The logic here is that you use images of what makes you happy, fulfilled, accomplished and loved to create a board to remind you to go after that vision of your future. Not everyone’s idea of “be rich,” for example, look alike. So, you’re tasked to be specific: create a collage of pictures that match how you want to feel and that look exactly like what you want for yourself. Interesting things emerge.

I found that things I expected to have on my vision board weren’t what eventually made the cut.  In fact, I was looking for someone rolling around in a pile of money, but that picture never came up in my stack of Latina, Bona, Real Simple and House & Leisure mags. I also expected to have something about travel, airplanes or globe-trotting crop up.

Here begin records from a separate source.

/-- Which field of a form is source and which is destination under FMT, where the sources are taken from and
where the result goes (notes 20 and 37, the model's choices: operands left to right, a destination that is
no source last; the first operand as the destination of the one-and-a-half-address form). -/
def Obligations.GenericForms : Prop :=
  ∀ (g : GMachine) (l : Len) (a b c : GOperand) (v : Quad),
    (∀ t : AddrFormat, (t ≠ .threeAddress .a1 → t.roles (.three a b c) = .separate a b c) ∧
      (t ≠ .twoAddress .second → t.roles (.two a b) = .inFirst a b) ∧
      t.roles (.twoSecond a b) = .inSecond a b ∧ t.roles (.one a) = .accumulator a ∧
      t.roles .zero = .stack) ∧
    (AddrFormat.threeAddress .a1).roles (.three a b c) = .separate b c a ∧
    (AddrFormat.twoAddress .second).roles (.two a b) = .inSecond a b ∧
    (let x := g.readOperand l a
     let y := x.2.readOperand l b
     g.fetch l (.separate a b c) = ({ a := x.1, b := y.1, dest := .operand c }, y.2)) ∧
    (let x := g.place a
     let y := x.2.readOperand l b
     g.fetch l (.inFirst a b) = ({ a := x.2.readPlace l x.1, b := y.1, dest := .place x.1 }, y.2)) ∧
    (let x := g.readOperand l a
     let y := x.2.place b
     g.fetch l (.inSecond a b) = ({ a := x.1, b := y.2.readPlace l y.1, dest := .place y.1 }, y.2)) ∧
    (let x := g.readOperand l a
     g.fetch l (.accumulator a) =
       ({ a := l.trunc g.acc, b := x.1, dest := .place (.reg .acc) }, x.2)) ∧
    (let t2 := g.pop l
     let t1 := t2.2.pop l
     g.fetch l .stack = ({ a := t1.1, b := t2.1, dest := .stack }, t1.2)) ∧
    (∀ p, g.deliver l (.place p) v = g.writePlace l p v) ∧
    g.deliver l (.operand c) v = g.writeOperand l c v ∧ g.deliver l .stack v = g.push l v

/-- ADD, SUB and CMP of layer G at every length and in every form: the result, C the carry or borrow, V
exactly when the signed result leaves the range. CMP takes its sources from a and b whatever FMT is, and its
field c is not used (41_arithmetic.md R174). Operands that are not legal take the addressing error (note 22,
the model's choice for a source and for a place the processor does not have). The model's choices beside it:
operands evaluated left to right, a destination that is no source last (note 20); a narrow write keeps the
upper bits of a register (note 21); the zero-address form moves SP over as many locations as a datum
occupies (note 39). -/
def Obligations.GenericArithmetic : Prop :=
  ∀ l : Len,
    GenericComputes (Instr.gAdd l) l (fun a b => a + b)
      (fun a b => 2 ^ l.bits ≤ a.toNat + b.toNat)
      (fun a b => OutOfRange l (signedAt l a + signedAt l b)) ∧
    GenericComputes (Instr.gSub l) l (fun a b => a - b) (fun a b => a.toNat < b.toNat)
      (fun a b => OutOfRange l (signedAt l a - signedAt l b)) ∧
    GenericCompares (Instr.gCmp l) l (fun a b => a - b) (fun a b => a.toNat < b.toNat)
      (fun a b => OutOfRange l (signedAt l a - signedAt l b))

/-- AND, OR, XOR, TST and NOT of layer G at every length and in every form: C and V are 0. TST takes its
sources from a and b whatever FMT is, and its field c is not used (42_logic.md R199). Operands that are not
legal take the addressing error (note 22, the model's choice for a source and for a place the processor does
not have). The model's choices beside it: operands evaluated left to right, a destination that is no source
last (note 20); a narrow write keeps the upper bits of a register (note 21); the zero-address form moves SP
over as many locations as a datum occupies (note 39). -/
def Obligations.GenericLogic : Prop :=
  ∀ l : Len,
    GenericComputes (Instr.gAnd l) l (fun a b => a &&& b) (fun _ _ => False) (fun _ _ => False) ∧
    GenericComputes (Instr.gOr l) l (fun a b => a ||| b) (fun _ _ => False) (fun _ _ => False) ∧
    GenericComputes (Instr.gXor l) l (fun a b => a ^^^ b) (fun _ _ => False) (fun _ _ => False) ∧
    GenericCompares (Instr.gTst l) l (fun a b => a &&& b) (fun _ _ => False) (fun _ _ => False) ∧
    GenericModifies (Instr.gNot l) l (fun a _ => ~~~a) (fun _ _ => False) (fun _ => False)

Ditto – there isn’t so much as a beach image with a mai tai or a paper plane heading towards palm trees.

P1070335Looking at my board with fresh eyes this morning, there are a few things that even I am shocked by. First, I used glue. I hear that many people like to use push pins or something that isn’t as permanent. Rather than having to scrap the whole board or paste over it, they like to switch out images as they no longer become relevant. Maybe it was just a beginner’s boo boo, but I also think maybe the glue shows both how committed I am to these concepts and how much I think each piece is integral to all the others. Second, there are 6 children on my board. We agreed on 5! But somehow on the family side of my board there’s an extra body. I intended to add the very last one to the work side of my board, but the kid with the Kindle ended up with the other babies. Good thing we’re ok with adopting.

Third, the work side of my board is racially mixed; the family side of my board isn’t. I suppose that’s just my reality, but it’s very telling. Proximity doesn’t mean integration and rather than fighting that, I’m happy to embrace the fact that I will produce healthy, intelligent Black children raised in a loving, successful, two parent household. So few kids have this in the world and I’m committed to this vision for my own. Fourth, all the images of a de-cluttered home were supposed to be paired with the words for the cities where I want to buy new property. Instead they’re in a section between work and family that’s labeled “Sleep.” The images are actually of a bed and pillows. Subliminal much? Last, when it comes to work, my vision board doesn’t include anything about my PhD, my day job, or even my multiple side businesses. It focuses on being a writer. All in all, I knocked my own socks off with this vision board. I’ve drilled down to the most important and most essential images that reflect what I want to be my future. I’m a believer and I’ve just begun to use it this morning!

I’m not sure what vision board sharing etiquette is, but I’m beginning to think that it’s supposed to be a sacred secret. My friends who have them refer to them vaguely in Facebook posts, but never really tell us what they’re after. I think you’re supposed to keep it in a place where you see it everyday, but I’m not sure what that means for your family who have to walk past your future every single day of their lives. I don’t quite know if you can share it after you’re no longer using it or if that jinxes it somehow. I’m still new to this. But, I’m proud of what I’ve compiled and I had to share the journey with people who would appreciate it. Maybe now, I sound like a quack too or maybe you’ve had one for years and this is letting you revisit what you already know. But, if you’re also green on vision boards, I hope you’ll give it a try. I found that my vision for my future doesn’t match the words I use in my daily life. And that’s not necessarily a bad thing, so long as I have some way to stay grounded and remind myself of what success, love, and ‘a life in full’ really mean to me. My vision board’s got my back!